Look again at the referenced link(s) and the bolted joint diagrams. The portion of the applied load that is added to the bolt preload depends on the ratio of bolt stiffness to joint stiffness. For example if the joint is 5 times as stiff as the bolt, 1/5 of the applied load is added to the bolt preload. This compares with MechEng2005's example.

Ted

 

[trainguy]

Mecheng2005,

We are both right. (How's that for diplomacy...) My point is a practical rule of thumb, based on the fact that in most bolted joints, the stiffness of clamped parts is much greater than the stifness of the bolt itself. Of course you increase load in the pre-loaded bolt whan adding external tension, but not by much, until the joint has separated.

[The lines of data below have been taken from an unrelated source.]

/-- Waiting on memory (R84, R399, R400). A condition that holds ends the wait at once, with the outcome 1 in the active
lanes and a commit; one that does not arms a watch on the word; a poll that finds it true ends the wait with 1, the deadline
with 0. -/
def Obligations.MemoryWait : Prop :=
  ∀ (m : Option Mod) (im : Option Imm) (d a : SSrc) (tmo : BitVec 4) (w8 : Bool) (cmp : Cmp) (x : Option WaitExt) (tl : Tlb)
    (s : State) (c : Ctx),
    let i : Instr := .wwait m im d a tmo w8 cmp x
    let pa := tl.pas (scalarAddr c.g a im).toNat
    let mask := x.elim (BitVec.allOnes 64) fun e => c.g.ssrc e.c none
    let comp := c.g.ssrc d none
    let word := ofBytes ((upTo pa (watchSize w8)).map s.mem.get)
    (Executes i never s c → GuardPasses c → c.act ≠ 0 → Quiet s → CachesClean s (keyCore c.k) → HxFree c tl →
      Mapped s c .read tl (watchSize w8) [(0, scalarAddr c.g a im)] → c.g.suspended = [] →
      (∀ e ∈ c.g.entries, waitsOn 0 e.2 = false) →
      (watchHolds w8 mask cmp comp word = true →
        ∃ t g, exec i s = .next t ∧ Tbl.find? t.groups c.k = some g ∧ At c g c.f.next ∧ g.rgnentry = c.f.next ∧
          SameS c.g g ∧ SameV c.g g ∧
          (∀ (n : Fin 128) (l : Nat), l < 64 → hasLane (g.preg n.val) l =
            if x.map (·.p) = some n ∧ n.val ≠ 0 ∧ hasLane c.act l = true then true else hasLane (c.g.preg n.val) l) ∧
          ∀ b, t.mem.get b = s.mem.get b) ∧
      (watchHolds w8 mask cmp comp word = false →
        ∃ t g e w, exec i s = .next t ∧ Tbl.find? t.groups c.k = some g ∧ Tbl.find? g.entries c.n = some e ∧ e.pc = c.e.pc ∧
          t.dev.watches = [w] ∧ w.pa = pa ∧ w.kind = 0 ∧ w.token = c.k ∧ w.mask = mask ∧ w.cmp = cmp ∧ w.comp = comp ∧
          waitsOn w.id e = true ∧ SameS c.g g ∧ SameV c.g g ∧ SameP c.g g ∧ ∀ b, t.mem.get b = s.mem.get b)) ∧
    (∀ k n g id at_ sc lanes p dl poll pa mask comp next e, Tbl.find? s.groups k = some g → g.entries = [(n, e)] → g.suspended = [] →
      e.wait = .watch id pa w8 mask cmp comp p lanes sc dl poll at_ next →
      let ended := fun (r : Bool) (o : Out) => ∃ t h, o = .next t ∧ Tbl.find? t.groups k = some h ∧
        (∃ y, h.entries = [(n, y)] ∧ y.pc = next ∧ y.wait = .run) ∧ h.rgnentry = next ∧ SameS g h ∧ SameV g h ∧
        (∀ q, p = some q → q.val ≠ 0 → ∀ l, l < 64 → hasLane (h.preg q.val) l = if hasLane lanes l = true then r else hasLane (g.preg q.val) l) ∧
        (∀ v ∈ t.dev.watches, v.id ≠ id) ∧ ∀ b, t.mem.get b = s.mem.get b
      (poll = true → at_ ≤ clockAt s (dieOf (keyCore k)) → Quiet { s with dev := { s.dev with watches := [] } } →
        isLocal pa = true → pa % watchSize w8 = 0 →
        watchHolds w8 mask cmp comp (ofBytes ((upTo pa (watchSize w8)).map s.mem.get)) = true →
        ended true (exec (.wwaitPoll k n) s)) ∧
      (∀ t, dl = some t → t ≤ clockAt s (dieOf (keyCore k)) → ended false (exec (.wwaitTimeout k n) s)))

I believe your tube/bolt example is not in agreement with the literature (and my comment) because there is not enough difference between the bolt and tube stiffnesses, as compared to a conventional joint.

I suggest you read Shigley Mechanical Engineering Design, Section 8-4 thru 8-7 (in the 8th ed.), esp. the computation of bolt and member stiffness.

What I've done is to read it and understand it once, then I typically follow the simpler rule of thumb mentioned above...

tg

 

[MechEng2005]

Trainguy -

Ok, we agree. I happened to be sitting next to Shigley (the book, not the person). I am glad that I went through my simplified example, as I now have a greater appreciation and understanding of what is being discussed in the book. Thanks for the info.

-- MechEng2005